• **Records from a data source**
******************************
/-- RPNEW (R261). -/
def ropeNew (r : Req) (d : Fin 24) (pay n w : Dword) : Eng RopeOut := do
  let m := bits w.toNat 24 16
  Eng.need (decide (bits w.toNat 63 25 = 0 ∧ bits w.toNat 15 4 = 0 ∧ 1 ≤ m ∧ m ≤ 256 ∧ n.toNat < 2 ^ 32)) pay
  let c ← ropeCtx r (w.toNat % 16) pay
  Eng.need (engineAddrOk pay 0 8 && decide (pay.toNat % 2 ^ c.desc.esz = 0)) pay
  let k := (n.toNat + m - 1) / m
  let sheaves := tab k (fun i => RTree.sheaf i pay (i * m) (min m (n.toNat - i * m)))
  let (t, _) ← (ropeBuildF k sheaves) k
  let (hs, late) ← ropeDeliver (some c) [t] []
  pure { regs := [(d, hs.getD 0 0)], handles := hs, late := late }

/-- RPCAT (R262). -/
def ropeCat (r : Req) (d : Fin 24) (l x : Dword) : Eng RopeOut := do
  let (c, a) ← ropeRoot r none l
  let (c, b) ← ropeRoot r c x
  Eng.need (decide (ropeCount a + ropeCount b < 2 ^ 48)) l
  match c with
  | none => pure { regs := [(d, 0)] }
  | some c =>
    let (t, _) ← (ropeJoin c a b) 0
    let (hs, late) ← ropeDeliver (some c) [t] [l, x]
    pure { regs := [(d, hs.getD 0 0)], handles := hs, late := late }

/-- RPSPLIT (R262). -/
def ropeSplitOp (r : Req) (d : Fin 24) (h k : Dword) : Eng RopeOut := do
  let (c, t) ← ropeRoot r none h
  Eng.need (decide (k.toNat ≤ ropeCount t)) h
  match c with
  | none => pure { regs := [(d, 0), (gAt d 1, 0)] }
  | some c =>
    let ((a, b), _) ← (ropeSplit c t k.toNat) 0
    let (hs, late) ← ropeDeliver (some c) [a, b] [h]
    pure { regs := [(d, hs.getD 0 0), (gAt d 1, hs.getD 1 0)], handles := hs, late := late }

/-- RPSPLICE: (T₀ ++ U) ++ T₂; where keep gives two results to one register, it takes a free value (R258, R262, entry 7). -/
def ropeSplice (r : Req) (d q : Fin 24) (keep : Bool) (h a b u : Dword) : Eng RopeOut := do
  let (c, t) ← ropeRoot r none h
  let (c, x) ← ropeRoot r c u
  Eng.need (decide (a.toNat ≤ b.toNat ∧ b.toNat ≤ ropeCount t)) h
  Eng.need (decide (ropeCount t - (b.toNat - a.toNat) + ropeCount x < 2 ^ 48)) h
  let (out, t1, hs, late) ← match c with
    | none => pure ((0 : Dword), (0 : Dword), ([] : List Dword), (none : Option Dword))
    | some c => do
      let (((y, t1)), _) ← (do
        let (t0, t12) ← ropeSplit c t a.toNat
        let (t1, t2) ← ropeSplit c t12 (b.toNat - a.toNat)
        let y ← ropeJoin c (← ropeJoin c t0 x) t2
        pure (y, t1) : Rp (Option RTree × Option RTree)) 0
      let (hs, late) ← ropeDeliver (some c) (if keep then [y, t1] else [y]) [h, u]
      pure (hs.getD 0 0, hs.getD 1 0, hs, late)
  if keep then
    let two ← if d = gAt q 2 then (do
        let (v, s) := (← get).freeW
        set s
        pure [(d, v)])
      else pure [(d, out), (gAt q 2, t1)]
    pure { regs := two, handles := hs, late := late }
  else pure { regs := [(d, out)], handles := hs, late := late }

/-- RPSUM (R263). -/
def ropeSum (r : Req) (d : Fin 24) (n : Nat) (h : Dword) : Eng RopeOut := do
  let (c, t) ← ropeRoot r none h
  let (v, st) : Nat × Nat := match c, t with
    | some c, some (.old _ x) =>
      let sl := c.slot n
      if sl.rule = 0 then (0, 2)
      else if sl.rule = 3 ∧ x.absoff ≠ 0 then (0, 1)
      else (x.sums.getD n 0, 0)
    | _, _ => (0, 3)
  pure { regs := [(d, BitVec.ofNat 64 v), (gAt d 1, BitVec.ofNat 64 st)] }

/-- The sheaf that holds position p below a tree that starts at `first`, by fuel on the height (R264). -/
def ropeFindF (c : RopeCtx) : Nat → RTree → Nat → Nat → Eng (Dword × Nat)
  | 0, _, _, first => pure (0, first)
  | f + 1, t, p, first => do
    if t.height = 0 then
      match t with
      | .old h _ => pure (h, first)
      | _ => pure (0, first)
    else
      let (l, r) ← ropeKids c t
      if p < first + l.count then ropeFindF c f l p first else ropeFindF c f r p (first + l.count)

/-- RPFIND (R264). -/
def ropeFind (r : Req) (d : Fin 24) (h p : Dword) : Eng RopeOut := do
  let (c, t) ← ropeRoot r none h
  let (x, i, first) ← match c, t with
    | some c, some t => (if p.toNat < t.count then (do
        let (x, first) ← ropeFindF c 256 t p.toNat 0
        pure (x, p.toNat - first, first))
      else pure ((0 : Dword), 0, t.count) : Eng (Dword × Nat × Nat))
    | _, _ => pure ((0 : Dword), 0, 0)
  pure { regs := [(d, x), (gAt d 1, BitVec.ofNat 64 i), (gAt d 2, BitVec.ofNat 64 first)] }

/-- A scan: the range, the threshold, the slot, the comparison, the capacity, the list (R265). -/
structure Scan where
  lo   : Nat
  hi   : Nat
  thr  : Nat
  slot : Nat
  cmp  : Nat
  cap  : Nat
  list : Dword
  deriving DecidableEq, Repr

/-- The comparison of a summary of an op with the threshold (R265). -/
def scanTest (op cmp x thr : Nat) : Bool :=
  let pick (eq lt un : Bool) : Bool :=
    match cmp with
    | 0 => eq | 1 => !eq | 2 => lt | 3 => lt || eq | 4 => !lt && !eq && !un | _ => !lt && !un
  match op with
  | 1 => let a := decodeF .f64 x; let b := decodeF .f64 thr; pick (fpEq a b) (fpLt a b) (a.isNan || b.isNan)
  | 2 | 3 => let a := decodeF .f32 (x % 2 ^ 32); let b := decodeF .f32 (thr % 2 ^ 32); pick (fpEq a b) (fpLt a b) (a.isNan || b.isNan)
  | 5 => pick (x == thr) (decide (x < thr)) false
  | _ => pick (x == thr) (decide (toSigned 64 x < toSigned 64 thr)) false

/-- The pairs under which a failing stook is skipped (R265). -/
def scanPrunes (op cmp : Nat) : Bool :=
  ((op == 2 || op == 4) && (cmp == 4 || cmp == 5)) || (op == 3 && (cmp == 2 || cmp == 3))

/-- The scan below a tree at a position, by fuel on the height: the entries of the list, the last one first, and where it stopped (R265). -/
def ropeScanF (c : RopeCtx) (q : Scan) : Nat → RTree → Nat → List Nat × Option Nat → Eng (List Nat × Option Nat)
  | 0, _, _, st => pure st
  | f + 1, t, pos, st =>
    match t with
    | .old h n =>
      if st.2.isSome ∨ min q.hi (pos + n.count) ≤ max q.lo pos then pure st
      else
        let x := c.slot q.slot
        let stale := x.rule == 3 && n.absoff != pos
        let pass := scanTest x.op q.cmp (n.sums.getD q.slot 0) q.thr
        if n.height = 0 then
          if !stale && !pass then pure st
          else
            let first := max q.lo pos - pos
            let last := min q.hi (pos + n.count)
            let a := raAdd n.pay ((n.off + first) * 2 ^ c.desc.esz)
            let e := h.toNat + (pos + first) * 2 ^ 64 + first * 2 ^ 128 + (last - pos - first) * 2 ^ 160 + b2n stale * 2 ^ 191 +
              a.toNat * 2 ^ 192
            pure (e :: st.1, if st.1.length + 1 = q.cap ∧ last < q.hi then some last else none)
        else if !stale && !pass && scanPrunes x.op q.cmp then pure st
        else do
          let (l, r) ← ropeKids c t
          let st ← ropeScanF c q f l pos st
          ropeScanF c q f r (pos + l.count) st
    | _ => pure st

/-- The entries of a scan's list are stored once the way of all of them is clear: an operation that the router of the list's core drops has
stored none (R257, R265, R355). The check is a store of no bytes. -/
def ropeList (r : Req) (list : Dword) (es : List Nat) : Eng Unit :=
  if es = [] then pure ()
  else do
    let l ← Eng.found r list
    let _ ← Eng.one { r := r, a := list, n := 32 * es.length, op := .wr 0 0, place := l }
    let _ ← Eng.many (((List.range es.length).zip es).map (fun e =>
      { r := r, a := raAdd list (32 * e.1), n := 32, op := .wr e.2 (fullMask 32), place := l.map (fun l => l.plus (32 * e.1)), clear := true }))
    pure ()

/-- RPSCAN (R265). -/
def ropeScan (r : Req) (d : Fin 24) (g : List Dword) : Eng RopeOut := do
  let h := g.getD 0 0
  let w := (g.getD 4 0).toNat
  let q : Scan := {
    lo := (g.getD 1 0).toNat, hi := (g.getD 2 0).toNat, thr := (g.getD 3 0).toNat, slot := w % 4, cmp := bits w 4 2, cap := bits w 63 32
    list := g.getD 5 0 }
  let (c, t) ← ropeRoot r none h
  Eng.need (decide (q.lo ≤ q.hi ∧ q.hi ≤ ropeCount t ∧ q.cmp < 6 ∧ bits w 31 5 = 0)) h
  Eng.need (engineAddrOk q.list 0 4 && decide (raSpace q.list ≤ 2 ∧ q.list.toNat % 32 = 0)) q.list
  let st0 : List Nat × Option Nat := ([], if q.cap = 0 ∧ q.lo < q.hi then some q.lo else none)
  let (es, stop) ← match c, t with
    | some c, some t => ropeScanF c q 256 t 0 st0
    | _, _ => pure st0
  Eng.need (decide (raOffset q.list + 32 * es.length ≤ spaceExtent (raSpace q.list))) q.list
  ropeList r q.list es.reverse
  pure { regs := [(d, BitVec.ofNat 64 es.length), (gAt d 1, BitVec.ofNat 64 (stop.getD q.hi))] }
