-- ==== Sys2Proof/Machine/Granary.lean ====
section
/-! DEFINITION. Saved contexts: the image, the descriptor, the places of a granary, writing back and sealing (R320 to R324, R77). -/

namespace Sys2Proof.Machine

/-! ## Registers as words (R37, R167, R320) -/

/-- The two words of a segment register. -/
def Seg.words (g : Seg) : List Dword :=
  [g.base.setWidth 64, BitVec.ofNat 64 (g.space.toNat * 2 ^ 60 + g.rights.toNat * 2 ^ 56 + g.limit.toNat)]

/-- A segment register from its low and high words. -/
def segOfWords (lo hi : Dword) : Seg :=
  { space := BitVec.ofNat 4 (bits hi.toNat 63 60), rights := BitVec.ofNat 4 (bits hi.toNat 59 56)
    limit := BitVec.ofNat 40 (bits hi.toNat 39 0), base := BitVec.ofNat 56 (bits lo.toNat 55 0) }

/-- XSTAT as GETX reads it; pm follows the core (R167, R286). -/
def XStat.word (x : XStat) (pm : Bool) : Dword :=
  BitVec.ofNat 64 (x.resume.toNat * 2 ^ 32 + x.glen.toNat * 16 + b2n x.df * 8 + b2n x.h * 4 + b2n x.tr * 2 + b2n pm)

def xstatOfWord (w : Dword) : XStat :=
  { resume := BitVec.ofNat 19 (bits w.toNat 50 32), glen := BitVec.ofNat 3 (bits w.toNat 6 4), df := bitAt w.toNat 3
    h := bitAt w.toNat 2, tr := bitAt w.toNat 1 }

/-- The image of a context (R320): its 128 words. -/
def imageWords (t : Thread) : List Dword :=
  let gid := (t.node.getD 0) / 4096
  let idx := (t.node.getD 0) % 4096
  let d := t.deferred.head?
  t.g.toList ++ t.v.toList.flatMap (fun v => tab 8 (fun i => BitVec.ofNat 64 (v.toNat / 2 ^ (64 * i)))) ++ t.k.toList ++
    t.sg.toList.flatMap Seg.words ++ t.p.toList ++
    [BitVec.ofNat 64 (t.pc.toNat % 0x80000), BitVec.ofNat 64 (t.fflg.toNat + (fctlWord t.fctl).toNat % 65536 * 65536),
     t.xcause.setWidth 64, t.xval, t.xpc, t.xstat.word false,
     BitVec.ofNat 64 (t.tid % 2 ^ 40 + t.attempt % 16 * 2 ^ 40 + b2n t.wake * 2 ^ 44 + b2n t.chk.isSome * 2 ^ 45),
     BitVec.ofNat 64 (t.origin % 2 ^ 40 + (t.chk.getD 0) % 65536 * 2 ^ 40),
     BitVec.ofNat 64 (gid % 2 ^ 32 + idx % 65536 * 2 ^ 32), BitVec.ofNat 64 (t.handler.toNat % 0x80000),
     (match d with | some d => d.xpc | none => 0), (match d with | some _ => 1 | none => 0)]

def imageBytes (t : Thread) : List Byte := (imageWords t).flatMap (fun w => natLE w.toNat 8)

/-- The registers an image holds, into the context whose image it is. -/
def restoreImage (t : Thread) (bs : List Byte) : Thread :=
  let w (i : Nat) : Dword := BitVec.ofNat 64 (leNat ((bs.drop (8 * i)).take 8))
  let id := (w 122).toNat
  let f := (w 117).toNat
  { t with
    g := Vector.ofFn (fun i => w i.val)
    v := Vector.ofFn (fun i => BitVec.ofNat 512 (leNat ((bs.drop (192 + 64 * i.val)).take 64)))
    k := Vector.ofFn (fun i => w (88 + i.val))
    sg := Vector.ofFn (fun i => segOfWords (w (96 + 2 * i.val)) (w (97 + 2 * i.val)))
    p := Vector.ofFn (fun i => w (112 + i.val))
    pc := BitVec.ofNat 64 ((w 116).toNat % 0x80000)
    fflg := BitVec.ofNat 7 f
    fctl := (fctlOf (BitVec.ofNat 64 (bits f 31 16))).getD {}
    xcause := BitVec.ofNat 8 (w 118).toNat, xval := w 119, xpc := w 120, xstat := xstatOfWord (w 121)
    tid := id % 2 ^ 40, attempt := bits id 43 40, wake := bitAt id 44
    chk := if bitAt id 45 then some (bits (w 123).toNat 55 40) else none
    origin := (w 123).toNat % 2 ^ 40
    handler := BitVec.ofNat 64 ((w 125).toNat % 0x80000) }

/-! ## Places (R321) -/

/-- A place of a granary: the partition and the number. -/
def placeKey (p n : Nat) : Nat := p * 2 ^ 32 + n

/-- Places of partition p on cluster k. -/
def State.granSize (s : State) (k p : Nat) : Nat := 64 * bits (mget 0 p (s.clu k).gran).toNat 15 0

/-- The lowest place that is neither held nor reserved. -/
def State.freePlace (s : State) (k p : Nat) : Option Nat :=
  let x := s.clu k
  let used := (x.places.filter (fun e => decide (e.1 / 2 ^ 32 = p))).map (fun e => e.1 % 2 ^ 32) ++
    (x.reserved.filter (fun e => decide (e.1 = p))).map (fun e => e.2.1)
  findUp (min (s.granSize k p) (used.length + 1)) (fun n => !used.contains n)

/-- A resolved address of global memory with every right. -/
def globRa (va : Nat) : Dword := BitVec.ofNat 64 (0x5F * 2 ^ 56 + va % 2 ^ 52)

/-- The granary's accesses: tag 0's global space through the cluster's memory port. -/
def granReq (k : Nat) : Req :=
  { core := ckey (cluPkg k) 2048, port := k, tag := 0, thr := false, kind := 2, unit := cluIdx k, uid := 0
    id := 8 * k + 1 }

def State.granBase (s : State) (k p : Nat) : Nat := bits (mget 0 p (s.clu k).gran).toNat 63 16 * 65536
def State.imageVa (s : State) (k p n : Nat) : Nat := s.granBase k p + 1024 * n
def State.descVa (s : State) (k p n : Nat) : Nat := s.granBase k p + s.granSize k p * 1024 + 64 * n

/-- Context id (R321). -/
def contextId (p k n : Nat) : Dword := BitVec.ofNat 64 (p * 2 ^ 48 + cluIdx k * 2 ^ 40 + n)

/-! ## Descriptors and tags (R322, R324) -/

/-- The descriptor of a saved context, without its tag: bits [255:0]. -/
def descLow (x : Saved) (lost resident : Bool) : Nat :=
  let t := x.ctx
  (t.node.getD 0) / 4096 % 2 ^ 32 * 2 ^ 224 + (t.node.getD 0) % 4096 * 2 ^ 208 + idxOf x.core % 2048 * 2 ^ 197 + x.slot % 32 * 2 ^ 192 +
    t.tid % 2 ^ 40 * 2 ^ 152 + x.set.toNat * 2 ^ 64 + x.part % 16 * 2 ^ 8 + b2n x.written * 16 + b2n lost * 8 + x.kind % 4 * 2 +
    b2n resident

/-- The tag of an image: KMAC256 over the image and descriptor bits [255:64] and [11:8] (R324). -/
def State.imageTag (s : State) (p : Nat) (img : List Byte) (desc : Nat) : List Byte :=
  kmac256 (Config.contextKey s.resets p) (img ++ natLE (bits desc 255 64) 24 ++ [BitVec.ofNat 8 (bits desc 11 8)]) customCtx 32

/-- The 64 bytes of a descriptor; the tag is zero until the image is sealed. -/
def State.descBytes (s : State) (x : Saved) : List Byte :=
  let d := descLow x false true
  natLE d 32 ++ (if x.sealed then s.imageTag x.part (imageBytes x.ctx) d else List.replicate 32 0)

/-- No descriptor of a place is still on its way: an access to it comes after (R321). -/
def Eng.descQuiet (k p n : Nat) : Eng Unit := fun s =>
  if (s.clu k).descs.any (fun d => d.part == p && d.place == n) then .error (.again s .drain) else .ok ((), s)

/-- Write the descriptor of a place. -/
def Eng.putDesc (k n : Nat) (x : Saved) : Eng Unit := do
  Eng.descQuiet k x.part n
  let s ← get
  Eng.wrBuf (granReq k) (globRa (s.descVa k x.part n)) (s.descBytes x)

/-- Write the image and the descriptor of a place, which then is at its place. -/
def Eng.putImage (k n : Nat) (x : Saved) : Eng Unit := do
  let s ← get
  Eng.wrBuf (granReq k) (globRa (s.imageVa k x.part n)) (imageBytes x.ctx)
  Eng.putDesc k n { x with written := true }

/-- Bytes [63:0] of a descriptor: resident, kind, lost, where (R322). -/
def Eng.getDesc (k p n : Nat) : Eng Nat := do
  Eng.descQuiet k p n
  let s ← get
  let b ← Eng.rdBuf (granReq k) (globRa (s.descVa k p n)) 64
  pure (leNat b)

/-- A step of a descriptor's write: made, or dropped where it fails; on a page that is not resident, or short of tokens, it waits (R321,
R348, R362). -/
def State.descStep (s : State) (k i : Nat) (split : Bool) : Option State :=
  match (s.clu k).descs[i]? with
  | none => none
  | some d =>
    if d.paused.isSome then none
    else
      let put (s : State) (f : List DescW → List DescW) : State := s.modClu k (fun c => { c with descs := f c.descs })
      let ends (s : State) : State := put s (fun l => ldel l i)
      let stays (s : State) (d : DescW) : State := put s (fun l => lset l i { d with poison := none })
      match Eng.run s d.trail d.poison.toList (Eng.wrBuf (granReq k) (globRa (s.descVa k d.part d.place)) d.bytes) split with
      | .done s _ | .refused s _ => some (ends s)
      | .more s t | .again s t _ => some (stays s { d with trail := t })
      | .paused s t key => some (stays s { d with trail := t, paused := some key })

/-- The granary writes a descriptor, in place of one of the same place that is still to be written (R321). -/
def State.writeDesc (s : State) (k p n : Nat) (bytes : List Byte) : State :=
  let old := (s.clu k).descs.filter (fun d => !(d.part == p && d.place == n))
  let s := s.modClu k (fun c => { c with descs := old ++ [{ part := p, place := n, bytes := bytes }] })
  (s.descStep k old.length false).getD s

/-- Images in the cache (R321). -/
def Cluster.cached (x : Cluster) : Nat := x.places.countP (fun e => !e.2.written)

/-- The image of a key is at its place (R321, R323). -/
def State.wroteBack (s : State) (k key : Nat) (x : Saved) : State :=
  (s.modClu k (fun c => { c with
    places := mput key { x with written := true } c.places, wbReq := c.wbReq.filter (· != key) })).dropWaiter (.granaryWriteback k key)

/-- Write a sealed cached image back to its place, in a flow of the granary (R321, R323, R348). -/
def State.writeBack (s : State) (k key : Nat) : Option State :=
  match mfind key (s.clu k).places with
  | none => none
  | some x =>
    if x.written ∨ ¬ x.sealed then none
    else
      match s.flow (.granaryWriteback k key) (Eng.putImage k (key % 2 ^ 32) x) with
      | .done s () => some (s.wroteBack k key x)
      | .refused s _ | .waits s => some s

/-- The oldest sealed image of a cache. -/
def Cluster.oldestSealed (x : Cluster) : Option (Nat × Saved) :=
  let old := x.places.filter (fun e => !e.2.written && e.2.sealed)
  match old with
  | [] => none
  | e :: es =>
    let age := es.foldl (fun a e => min a e.2.age) e.2.age
    old.find? (fun e => e.2.age == age)

/-- Room for one more image: the oldest sealed image of a full cache goes to its place (R321). -/
def State.makeRoom (s : State) (k : Nat) : State :=
  let x := s.clu k
  if x.cached < 256 then s
  else match x.oldestSealed with
    | some (key, _) => (s.writeBack k key).getD s
    | none => s

/-- A context would take one more place of the cache. -/
def Cluster.takesPlace (c : Cluster) (n : Nat) (x : Saved) : Bool :=
  !x.written && (match mfind (placeKey x.part n) c.places with | some y => y.written | none => true)

/-- A sealed context that finds no room in the cache goes to its own place, in a flow of the granary that goes on where it stood while it
waits for a page or for tokens; whether it is there (R321, R348, R362, entry 88). -/
def State.putPlace (s : State) (k n : Nat) (x : Saved) : State × Bool :=
  match s.flow (.granaryWriteback k (placeKey x.part n)) (Eng.putImage k n x) (split := false) with
  | .done s () => (s, true)
  | .refused s _ | .waits s => (s, false)

/-- Store a context in a place of the cache, with its descriptor. Where the cache has no room for it, none of its images being sealed, a
sealed one goes to its own place (R321). -/
def State.storePlace (s : State) (k n : Nat) (x : Saved) : State :=
  let new := (s.clu k).takesPlace n x
  let s := if new then s.makeRoom k else s
  let put (s : State) (x : Saved) : State := s.modClu k (fun c => { c with places := mput (placeKey x.part n) x c.places })
  if new && x.sealed && decide (256 ≤ (s.clu k).cached) then
    let (s, ok) := s.putPlace k n x
    put s { x with written := ok }
  else
    let s := if new then s.dropWaiter (.granaryWriteback k (placeKey x.part n)) else s
    (put s x).writeDesc k x.part n (s.descBytes x)

/-- A context can be stored: the cache of 256 places has room for it, or it can go to its own place (R321). -/
def State.mayStore (s : State) (k n : Nat) (x : Saved) : Bool := decide (((s.storePlace k n x).clu k).cached ≤ 256)

/-- What a context that cannot be stored asks for: room in the cache, or the way to its own place. -/
def State.askRoom (s : State) (k n : Nat) (x : Saved) : State :=
  let s := s.makeRoom k
  if x.sealed then (s.putPlace k n x).1 else s

/-- Room in a cache for m more images: sealed images go to their places, or the operation waits until one is sealed (R321). -/
def Eng.roomFor (k m : Nat) : Nat → Eng Unit
  | 0 => fun s => .error (.again s .drain)
  | fuel + 1 => do
    let s ← get
    if (s.clu k).cached + m ≤ 256 then pure ()
    else match (s.clu k).oldestSealed with
      | none => fun s => .error (.again s .drain)
      | some (key, x) => do
        Eng.putImage k (key % 2 ^ 32) x
        modify (fun s => s.wroteBack k key x)
        Eng.roomFor k m fuel

/-- The descriptor of a place that is free (R322). -/
def freeDesc (x : Saved) : List Byte := natLE (descLow { x with kind := 0 } false false) 32 ++ List.replicate 32 0

/-- Free a place: its descriptor becomes kind 0 (R322). -/
def State.freePlaceAt (s : State) (k p n : Nat) : State :=
  match mfind (placeKey p n) (s.clu k).places with
  | none => s
  | some x =>
    let s := (s.modClu k (fun c => { c with places := mdel (placeKey p n) c.places })).dropWaiter (.granaryWriteback k (placeKey p n))
    s.writeDesc k p n (freeDesc x)

/-- GRANARY_WRITEBACK: the image of entry i of cluster k's places, when the cache needs room or the service asked; the numbers after the
places name the descriptors that are still to be written (R321, R323). -/
def execGranaryWriteback (k i : Nat) (s : State) : Host.Outcome State Fault Refusal :=
  event s (match (s.clu k).places[i]? with
    | none => s.descStep k (i - (s.clu k).places.length) s.cur.split
    | some (key, _) =>
      if 256 ≤ (s.clu k).cached ∨ (s.clu k).wbReq.contains key ∨ s.begun (.granaryWriteback k key) then s.writeBack k key else none)

/-- GRANWB: the image of a place is written back once it is sealed (R323). -/
def State.granWb (s : State) (k : Nat) (x : Dword) : State :=
  let key := placeKey (bits x.toNat 35 32) (bits x.toNat 31 0)
  match mfind key (s.clu k).places with
  | none => s
  | some p =>
    if p.written then s
    else
      let s := s.modClu k (fun c => { c with wbReq := if c.wbReq.contains key then c.wbReq else c.wbReq ++ [key] })
      (s.writeBack k key).getD s

/-- GRANWB_WRITE (R323). -/
def execGranwbWrite (k : Nat) (x : Dword) (s : State) : Host.Outcome State Fault Refusal := .next (s.granWb k x)

/-- IMAGE_SEAL: the image of entry i is sealed once every engine operation of its thread has finished (R323, R324). -/
def execImageSeal (k i : Nat) (s : State) : Host.Outcome State Fault Refusal :=
  event s (match (s.clu k).places[i]? with
    | none => none
    | some (key, x) =>
      if x.sealed ∨ s.engineBusy x.ctx.uid then none
      else some (s.storePlace k (key % 2 ^ 32) { x with sealed := true }))

end Sys2Proof.Machine
end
******************************
• **TASK DIRECTIONS**
Your task is to restate, word for word, only those lines above that fall between the line holding "sealed (R321). -/" and the line holding "if (s.clu k).cached", inclusive.

• **RESULT BELOW**
/-- Room in a cache for m more images: sealed images go to their places, or the operation waits until one is sealed (R321). -/
def Eng.roomFor (k m : Nat) : Nat → Eng Unit
  | 0 => fun s => .error (.again s .drain)
  | fuel + 1 => do
    let s ← get
    if (s.clu k).cached + m ≤ 256 then pure ()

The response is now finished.